The rest of the platform is a toolbox you pull from as needed. The Batch API runs large jobs asynchronously within 24 hours at a flat 50% discount, ideal for bulk work that is not time-sensitive. The Files API handles documents and images you reference across calls. Citations make Claude point to the exact sentences it used, which is how you build trustworthy, checkable output. There are first-party tools too: a web search tool for current data, a code execution tool that runs Python in the call, and an MCP connector that lets Claude reach any remote MCP server without you writing client code. A memory tool for long-running agents is in public beta.

When you want to build a full agent rather than make single calls, there is the Claude Agent SDK, formerly the Claude Code SDK. It gives you the same agent loop, tool handling, and context management that power Claude Code, in Python and TypeScript, with full control over orchestration and permissions. The mental model: the API is for calls, the Agent SDK is for agents.

Which surface for which job#

Put the four together and the decision gets simple.

Reach for claude.ai when a human is in the loop and the work is thinking, writing, analysis, or a quick tool you build in Artifacts. Reach for Claude Code when the work touches files, a codebase, or your local machine, and you want an agent that acts, not just answers. Reach for the API when Claude needs to live inside software you ship to other people. And pick the cloud version, Bedrock, Vertex, or Foundry, when procurement or data residency makes that the path of least resistance.

For the model inside any of those: Haiku for volume, Sonnet for most things, Opus when it is hard or costly to be wrong.

The traps nobody puts on the box#

A guide that only lists features is marketing. Here is what actually bites.

The first is confident wrong code. Claude will sometimes invent an API method that sounds right but was renamed two versions ago, or cite a library function that does not exist. The fix is not to trust less in a vague way, it is to give the model current facts. Point it at real documentation, and in Claude Code, give it tools that read your actual code instead of guessing. Opus 4.8 is meaningfully better here, but better is not zero.
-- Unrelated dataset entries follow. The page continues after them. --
@[simp] theorem order_code (o : MemOrder) (c : Scope) : MemOrder.ofCode ((5 * o.code + c.code) / 5) = o := by cases o <;> cases c <;> rfl
@[simp] theorem scope_code (o : MemOrder) (c : Scope) : Scope.ofCode ((5 * o.code + c.code) % 5) = c := by cases o <;> cases c <;> rfl
@[simp] theorem red_code (o : RedOp) (x : Rounding) : RedOp.ofCode ((8 * o.code + x.code) / 8) = o := by cases o <;> cases x <;> rfl
@[simp] theorem rnd_code (o : RedOp) (x : Rounding) : Rounding.ofCode ((8 * o.code + x.code) % 8) = x := by cases o <;> cases x <;> rfl
@[simp] theorem src_code (o : CvtSource) (x : Format) : CvtSource.ofCode ((o.code * 32 + x.code) / 32) = o := by cases o <;> cases x <;> rfl
@[simp] theorem format_code (o : CvtSource) (x : Format) : Format.ofCode ((o.code * 32 + x.code) % 32) = x := by cases o <;> cases x <;> rfl

@[simp] theorem scope_mod (c : Scope) : Scope.ofCode (c.code % 5) = c := by cases c <;> rfl
@[simp] theorem rnd_mod (x : Rounding) : Rounding.ofCode (x.code % 8) = x := by cases x <;> rfl
@[simp] theorem format_mod (x : Format) : Format.ofCode (x.code % 32) = x := by cases x <;> rfl

theorem ArithMode.ofCode_code {ty : ElemType} {m : ArithMode} (h : m.suits ty = true) : ArithMode.ofCode ty m.code = m := by
  cases ty <;> cases m <;> simp_all [ArithMode.suits, ElemType.isFloat, ArithMode.ofCode, ArithMode.code, Rounding.ofCode_code]

namespace Laws.Codec

/-- The fields of an instruction in a stream read back as the instruction. -/
def Statement (i : Instr) : Prop :=
  ∀ (st : Stream) (r : Raw), (∀ h, i.hdr = some h → h.foreign st = true) → toRaw st i = some r → ofRaw st r = some i

/-! ### Headers -/

theorem tok_code {st : Stream} {o : Option Stream} (h : o ≠ some st) :
    (if (o.getD st).code = st.code then none else some (Stream.ofCode (o.getD st).code)) = o := by
  cases o with
  | none => simp
  | some y => cases st <;> cases y <;> simp_all [Stream.code, Stream.ofCode]

/-- A header reads back from fields that hold it. -/
theorem hdr_mk {st : Stream} {h : Hdr} (hf : h.foreign st = true) (op d a b fn mod c ext lit : Nat) :
    Raw.hdr st { len := h.len, op := op, d := d, a := a, b := b, fn := fn, guard := h.guard, sense := h.sense, wait := (h.wait.getD st).code,
                 post := (h.post.getD st).code, mod := mod, c := c, ext := ext, lit := lit } = h := by
  simp only [Hdr.foreign, Bool.and_eq_true, decide_eq_true_eq] at hf
  simp only [Raw.hdr, tok_code hf.1, tok_code hf.2]

/-- An option that answers under a condition. -/
theorem ofIf {p : Prop} [Decidable p] {x r : Raw} (h : (if p then some x else none) = some r) : p ∧ x = r := by
  by_cases hp : p <;> simp_all

theorem ofIfOpt {p : Prop} [Decidable p] {x : Option Raw} {r : Raw} (h : (if p then x else none) = some r) : p ∧ x = some r := by
  by_cases hp : p <;> simp_all

/-! ### Immediates, targets and displacements -/

/-- A field that holds an integer reads back as it. -/
theorem signedOf_fieldOf {w : Nat} (hw : 0 < w) {i : Int} {v : Nat} (h : fieldOf w i = some v) : signedOf w v = i ∧ v < 2 ^ w := by
  unfold fieldOf at h
  split at h
  · rename_i hi
    cases h
    obtain ⟨k, rfl⟩ : ∃ k, w = k + 1 := ⟨w - 1, by omega⟩
    simp only [Nat.add_sub_cancel] at hi
    have hp : (2 ^ (k + 1) : Int) = 2 * 2 ^ k := by ring
    have hpos : (0 : Int) < 2 ^ k := by positivity
    have hc : (((i % 2 ^ (k + 1)).toNat : Nat) : Int) = i % 2 ^ (k + 1) := Int.toNat_of_nonneg (Int.emod_nonneg _ (by positivity))
    have hlt : i % 2 ^ (k + 1) < 2 ^ (k + 1) := Int.emod_lt_of_pos _ (by positivity)
    refine ⟨?_, by zify; rw [hc]; exact_mod_cast hlt⟩
    have hcond : ((i % 2 ^ (k + 1)).toNat < 2 ^ k) ↔ i % 2 ^ (k + 1) < (2 ^ k : Int) := by
      rw [← hc]; norm_cast
    unfold signedOf
    simp only [Nat.add_sub_cancel, hcond, hc]
    rcases lt_or_ge i 0 with hn | hn
    · have e : i % 2 ^ (k + 1) = i + 2 ^ (k + 1) := by
        rw [← Int.add_emod_right, Int.emod_eq_of_lt] <;> omega
      rw [e, if_neg (by omega)]
      omega
    · have e : i % 2 ^ (k + 1) = i := Int.emod_eq_of_lt hn (by omega)
      rw [e, if_pos hi.2]
  · cases h

/-- What a sign-extended immediate leaves and reads back as. -/
theorem withImm_reads {r0 r : Raw} {i : Int} {st : Stream} (h : Raw.withImm r0 i = some r) :
    r.op = r0.op ∧ r.d = r0.d ∧ r.a = r0.a ∧ r.mod = r0.mod ∧ r.hdr st = r0.hdr st ∧ signedOf r.imm.1 r.imm.2 = i := by
  obtain ⟨v, hv, rfl⟩ := Option.map_eq_some_iff.mp h
  cases hl : r0.len <;> simp only [hl, Len.immBits] at hv <;> obtain ⟨h1, h2⟩ := signedOf_fieldOf (by decide) hv <;>
    simp only [Raw.setImm, hl, Raw.imm, Raw.hdr] <;> refine ⟨trivial, trivial, trivial, trivial, trivial, ?_⟩ <;> rw [← h1] <;> congr 1 <;> omega

/-- What a zero-extended immediate leaves and reads back as. -/
theorem withImmZ_reads {r0 r : Raw} {n : Nat} {st : Stream} (h : Raw.withImmZ r0 n = some r) :
    r.op = r0.op ∧ r.d = r0.d ∧ r.a = r0.a ∧ r.mod = r0.mod ∧ r.hdr st = r0.hdr st ∧ r.imm.2 = n := by
  obtain ⟨hn, rfl⟩ := ofIf h
  cases hl : r0.len <;> simp only [hl, Len.immBits] at hn <;> simp [Raw.setImm, hl, Raw.imm, Raw.hdr] <;> omega

/-- What a target leaves and reads back as. -/
theorem withTarget_reads {r0 r : Raw} {t : Target} {st : Stream} (h : Raw.withTarget r0 t = some r) :
    r.op = r0.op ∧ r.d = r0.d ∧ r.a = r0.a ∧ r.hdr st = r0.hdr st ∧ r.target = t := by
  obtain ⟨line, word⟩ := t
  obtain ⟨hw, h⟩ := ofIfOpt h
  cases hl : r0.len <;> simp only [hl] at h hw
  · cases h
  all_goals
    obtain ⟨l, hv, rfl⟩ := Option.map_eq_some_iff.mp h
    obtain ⟨h1, h2⟩ := signedOf_fieldOf (by decide) hv
    simp only [Raw.target, Raw.targetField, hl, Raw.hdr]
    refine ⟨trivial, trivial, trivial, trivial, ?_⟩
    congr 1
    · rw [← h1]; congr 1; omega
    · omega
The second is context rot. As a session grows long, the model's attention thins out and quality drops. The 1M window invites you to dump everything in, and then the answer gets worse. Keep sessions scoped. Use subagents to push noisy work into separate context. Start fresh when a thread has wandered.

The third is the one to take seriously if you connect Claude to your tools: the lethal trifecta. Security researchers use this term for three conditions that, together, make an agent exploitable. Access to private data, exposure to untrusted content, and a way to send data out. Any one alone is fine. All three at once means a malicious instruction hidden in, say, a web page or an email can make your agent leak what it can see. MCP makes Claude far more capable and, in the same motion, widens this attack surface. The defenses are unglamorous and real: run only MCP servers you trust, use the permission allowlist so the agent cannot run anything it likes, and follow least privilege. Do not give an agent both your secrets and an open door at the same time.
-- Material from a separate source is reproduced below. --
-- ==== Sys2Proof/Laws/State.lean ====
section
/-! SUPPORT. Laws of the state record: one lemma per field per update of a part. The first groups say what an update leaves as it was;
the last say how each part reads after its own update. -/

namespace Sys2Proof.Machine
None of these are reasons to avoid Claude. They are the difference between using it well and getting surprised.

Where to start#

If you have never gone past the chat window, do three things this week. Make one Project and load it with your real context. Install Claude Code and write a ten-line CLAUDE.md for one repo. Add one MCP connector to something you actually use. That is the whole arc of this guide in three moves, from chat to agent to connected.

The reason any of this matters for a business is that the gap between islands of tools is where time leaks, and Claude across these four surfaces is, more than anything, a way to close those gaps. We connect Claude to client systems through MCP for exactly that, and the StudioMeyer Memory server is our own answer to the part this guide keeps circling, giving Claude a memory that survives between sessions.

If you want the terminal side on its own, our walkthrough on setting up Claude Code without the jargon is the natural next read.

Claude is no longer one window. Learn the four surfaces and the model stops being a clever toy and starts being something you build on.